Fun With Formulas

Last week I was in Denver for a large middle school STEM event. They had a large selection of workshops for well over 1,000 middle school girls. My co-worker Hilary Pike did three workshops while I took care of our booth. During a lull I had a chance to visit other booths and one of the booths I visited was by the American Council of Engineering Companies in Colorado. I picked up a bookmark that told about horsepower. Did you know that horsepower was based on James Watt finding that a work horse could lift a 1,000 pound weight 33 feet in 60 seconds? Neither did I. Well actually it is more complicated than that and there are actually a number of different ways to calculate horsepower. Visit Wikipedia at for some additional information and links.

But for the time being let’s stick with this definition. If you want to figure out your own horse power you can do so by using your weight, and counting the steps you can climb in a minute. So if you are 100 pounds and climb 495 8-inch stairs in a minute that is one horsepower. The bookmark I picked up had this formula for figuring out how many steps one had to climb in in minute for one horsepower.

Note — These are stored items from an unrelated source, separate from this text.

/-- HEAD_DOORBELL (R385, R408): entries of a completion ring or the event ring (9 to 18) are free again; with the event ring's first
free entry the lost events are told. -/
def execHeadDoorbell (ring value : Nat) (s : State) : Out :=
  onDev s (fun p d =>
    if !p.alive || decide (ring < 9) || decide (18 < ring) then d
    else if !(ringAt d ring).enable || decide ((ringAt d ring).size ≤ value) then setBadDb p ring d
    else
      let d1 := modRing ring (fun r => { r with head := value }) d
      if ring = 18 then postLost p.now d1 else d1)

/-! ### MSI-X (R387, R377) -/

/-- VECTOR_UNMASK: one vector's Mask, or (none) the Function Mask, is cleared. -/
def execVectorUnmask (vector : Option Nat) (s : State) : Out :=
  onDev s (fun p d =>
    if !p.alive then d
    else
      match vector with
      | some v => if v < 64 then unmaskVector p.now v (modVec v (fun x => { x with mask := false }) d) else d
      | none => (List.range 10).foldl (fun d v => trySend p.now v d) (onHost (fun h => { h with funcMask := false }) d))

/-- HOLDOFF_EXPIRY: the message that waited for the holdoff. -/
def execHoldoffExpiry (vector : Nat) (s : State) : Out :=
  onDev s (fun p d => if p.alive && decide (vector < 10) then trySend p.now vector d else d)

/-- POWER_STATE_CHANGE (R377): every state is kept; back in D0 the messages go. -/
def execPowerStateChange (d3 : Bool) (s : State) : Out :=
  onDev s (fun p d =>
    if !p.alive then d
    else
      let d1 := onHost (fun h => { h with d3 := d3 }) d
      if d3 then d1 else (List.range 10).foldl (fun d v => trySend p.now v d) d1)

/-! ### The aperture (R402, R403) and other requests -/

/-- The near-tier address an aperture offset reaches. -/
def aperAddr (d : Dev) (x : Nat) : Nat := (d.host.aperBase.toNat * 2 ^ 21 + x) % 2 ^ 40

/-- AER records an advisory Unsupported Request. -/
def aerUnsupported (d : Dev) : Dev := onHost (fun h => { h with aerUr := h.aerUr + 1 }) d

/-- APERTURE_READ: Unsupported Request outside every valid region, else LC requests at port 3 (R260); the answer comes when the last is
served. -/
def execApertureRead (offset len : Nat) (s : State) : Out :=
  onDev s (fun p d =>
    if !p.alive || p.boot.selfRefresh || decide (2 ^ 28 < offset + len) then d
    else
      let a := aperAddr d offset
      if !mapped d a len then hostOut .unsupportedRequest (aerUnsupported d)
      else openAccess p 1 .host .read a len [] none d)

/-- APERTURE_WRITE: discarded outside every valid region, else NORMAL requests at port 3 (R260). -/
def execApertureWrite (offset : Nat) (data : List Byte) (s : State) : Out :=
  onDev s (fun p d =>
    if !p.alive || p.boot.selfRefresh || decide (2 ^ 28 < offset + data.length) then d
    else
      let a := aperAddr d offset
      if mapped d a data.length then openAccess p 2 .host .write a data.length data none d else aerUnsupported d)

/-- ATOMICOP_REQUEST (R377). -/
def execAtomicopRequest (s : State) : Out :=
  onDev s (fun p d => if p.alive then hostOut .unsupportedRequest d else d)

/-- HOST_READ_FAILED (R405): a failed fetch disables its ring; a MOVE with a host source ends with BAD_PARAM; HOST_DMA_ERROR. -/
def execHostReadFailed (read : HostRead) (s : State) : Out :=
  onDev s (fun p d =>
    if !p.alive then d
    else
      match read with
      | .fetch ring addr =>
        if ring ≤ 8 && (ringAt d ring).enable then
          postEvent p.now 0x0002 (natLe 1 ring ++ List.replicate 7 0#8 ++ natLe 8 addr.toNat)
            (setDmaErr p ring d)
        else d
      | .move h t addr =>
        match runOf d h with
        | none => d
        | some r =>
          let desc := descOf (graphAt d h) t
          if (taskAt r t).st == .running && dKind desc == 3 && mvSrcSp desc == 2 then
            postEvent p.now 0x0002 (natLe 1 0xFF ++ natLe 1 h ++ natLe 2 0 ++ natLe 4 t ++ natLe 8 addr.toNat)
              (modTask h t (setFate stBadParam 0) d)
          else d)

/-! ### HELLO and IDENTIFY (R391, R393, R442) -/

/-- HELLO's answer: status, DETAIL, and the agreed version when it is accepted. -/
def helloAnswer (minv maxv : Nat) : Nat × Nat × Option Nat :=
  let v := min maxv 0x13
  let ok := decide (v ≥ max minv 0x10)
  let detail (x : Nat) : Nat := x + 0x10 * 2 ^ 8 + 0x13 * 2 ^ 16
  if minv > maxv then (stBadParam, 0, none)
  else if ok then (stOk, detail v, some v) else (stVersion, detail 0, none)

/-- HELLO (R391). -/
def execHello (ring : Nat) (pkt : Packet) (s : State) : Out :=
  onDev s (fun p => takePacket ring pkt (pkOpcode pkt == 1) (fun id d =>
    let r := helloAnswer (par pkt 0 1) (par pkt 1 1)
    complete p.now id r.1 r.2.1
      (match r.2.2 with | none => d | some v => onHost (fun h => { h with yenelVer := BitVec.ofNat 8 v }) d)) p)

/-- IDENT_CAP (Table 15.4). -/
def identCap : Nat := 0x13 * 2 ^ 32 + 0x10 * 2 ^ 24 + 0x2 * 2 ^ 20 + 0x2 * 2 ^ 16 + 0x3 * 2 ^ 12

/-- BAR0 0x000 to 0x17F (Tables 1.3, 15.4). -/
def identBlock (d : Dev) : List Byte :=
  natLe 8 (identPart d.geom) ++ natLe 8 d.fw.nid.toNat ++ natLe 8 d.geom.gen.toNat ++ natLe 8 (geomStatus d.geom) ++
    rowBytes d.geom ++ natLe 8 (geomTiles d.geom) ++ natLe 8 identCap ++ List.replicate 0xC0 0#8 ++
    (List.range 16).flatMap (fun k => natLe 8 (retiredOf d.geom k).toNat)

/-- The block IDENTIFY writes. -/
def identifyRecord (d : Dev) : List Byte :=
  identBlock d ++ List.replicate 0x80 0#8 ++ fwInventory d.fw ++ List.replicate 0xB00 0#8

/-- IDENTIFY (R393). -/
def execIdentify (ring : Nat) (pkt : Packet) (s : State) : Out :=
  onDev s (fun p => takePacket ring pkt (pkOpcode pkt == 2) (fun id d =>
    finish p.now id (
      if par pkt 8 4 < 4096 then (stBadParam, 0, d)
      else (stOk, 0, hostWrite (par pkt 0 8) (identifyRecord d) d))) p)

/-! ### TELEMETRY_READ (Tables 15.9, 16.8) -/

/-- A temperature in 1/16 °C as a signed 16-bit value. -/
def temp16 (t : Int) : List Byte := natLe 2 (t % 65536).toNat

/-- The sensor record (Table 16.8). -/
def sensorRecord (p : Plat) : List Byte :=
  natLe 8 p.therm.sampledAt ++ natLe 4 p.sup.vin.toNat ++ natLe 4 p.sup.iin ++ natLe 4 p.sup.p1ms ++ natLe 4 p.sup.p1s ++
    natLe 4 p.sup.vbus ++ natLe 1 p.clk.div ++ natLe 1 p.clk.cause.toNat ++ natLe 2 0 ++
    (List.range 16).flatMap (fun i => temp16 (p.therm.reach.getD i 0)) ++ (List.range 32).flatMap (fun i => temp16 (p.therm.dram.getD i 0)) ++
    (List.range 4).flatMap (fun i => temp16 (p.therm.hub.getD i 0)) ++ (List.range 12).flatMap (fun i => temp16 (p.therm.outfall.getD i 0)) ++
    natLe 8 p.sup.energy ++ List.replicate 88 0#8

/-- A value of each logical tile of a die, in ascending tile number. -/
def perTile (d : Dev) (die : Nat) (f : Tile → List Byte) : List Byte :=
  (List.range (100 * rowsOf d.geom die)).flatMap (fun i =>
    match tileOf d.geom (die * 5000 + i) with | none => [] | some k => f (tget {} d.tiles k))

33,000 ÷ your weight = (answer)
(answer) x 1.5 = number of steps to climb

My fist inclination since I love math but am not overly fond of doing division and multiplication by hand was “hey I can write a short program to do that!” So I did. I translated that formula to C# as:

             int iWeight = int.Parse(textBox1.Text);
            int ans = 33000 / iWeight;
            double  dSteps = ans * 1.5;

That code takes a weight as string from a textbox and displays the number of steps to climb for one horsepower in a message box. In Visual Basic .NET it would be:

 Dim iWeight As Integer = Integer.Parse(textBox1.Text)
Dim ans As Integer = 33000 / iWeight
Dim dSteps As Double = ans * 1.5

Well you could do this just as well with a calculator or a spreadsheet.


So what kind of program is that? Pretty boring. So I started thinking about ways to make it more interesting. Perhaps a table? The very earliest computers were used to compute all sorts of tables. Of course back then computers took up whole rooms and so printing out tables was the way to go. But still I think there is some learning we can get from all this.

First off what if you don’t have 495 steps to climb? If you have fewer steps to climb you are likely not to take a whole minute to climb them. The obvious answer is to build a formula that takes the number of stairs you climb, the time you take to climb them and your weight into account and tells you how much horsepower you have generated. Yeah, algebra! So that’s what I did.

But you know it still seemed like building a table was a job for a spreadsheet. So to test my formula I built a spreadsheet. I put the number of steps in cell A1 and built a list of weights across the top and a list of seconds down the left side. By the way if you haven’t looked into Auto Fill in Excel you are missing a great shortcut.  I then created the formula (no I’m going to leave figuring that out to you. Ask a Math teacher for help in you need it.) I used absolute addressing so that I could then just copy cells to fill out the spread sheet. And lastly I added conditional formatting to make cells that were more then one horsepower red, one horsepower to .70 horsepower in green and less than .70 horsepower in yellow. The results looked like this for 60 steps.


I think the coloring adds to the table. To me it makes things more clear at a glance. Using color in tables can be very helpful if not overdone.

So I started with a computer program that really was a better fit for a spreadsheet. Back when I started with computers we didn’t have spreadsheet programs which is probably why my mind still starts with “write a program.” This is something of a reminder to me to think a bit more about the right tools for the job. In between I was reminded yet again that algebra skills can turn out to be very useful when you have one formula but really need another one. And of course I had to throw in conditionally formatting to remind myself and others that the sort of things one learns in programming (conditionals in this case) often leads to useful thinking for other applications.

ACEC has a number of other interesting items – fun facts and activities - for students at their web site. Check it out.

There is a lot to think about and learn about in engineering and a lot of it is fun!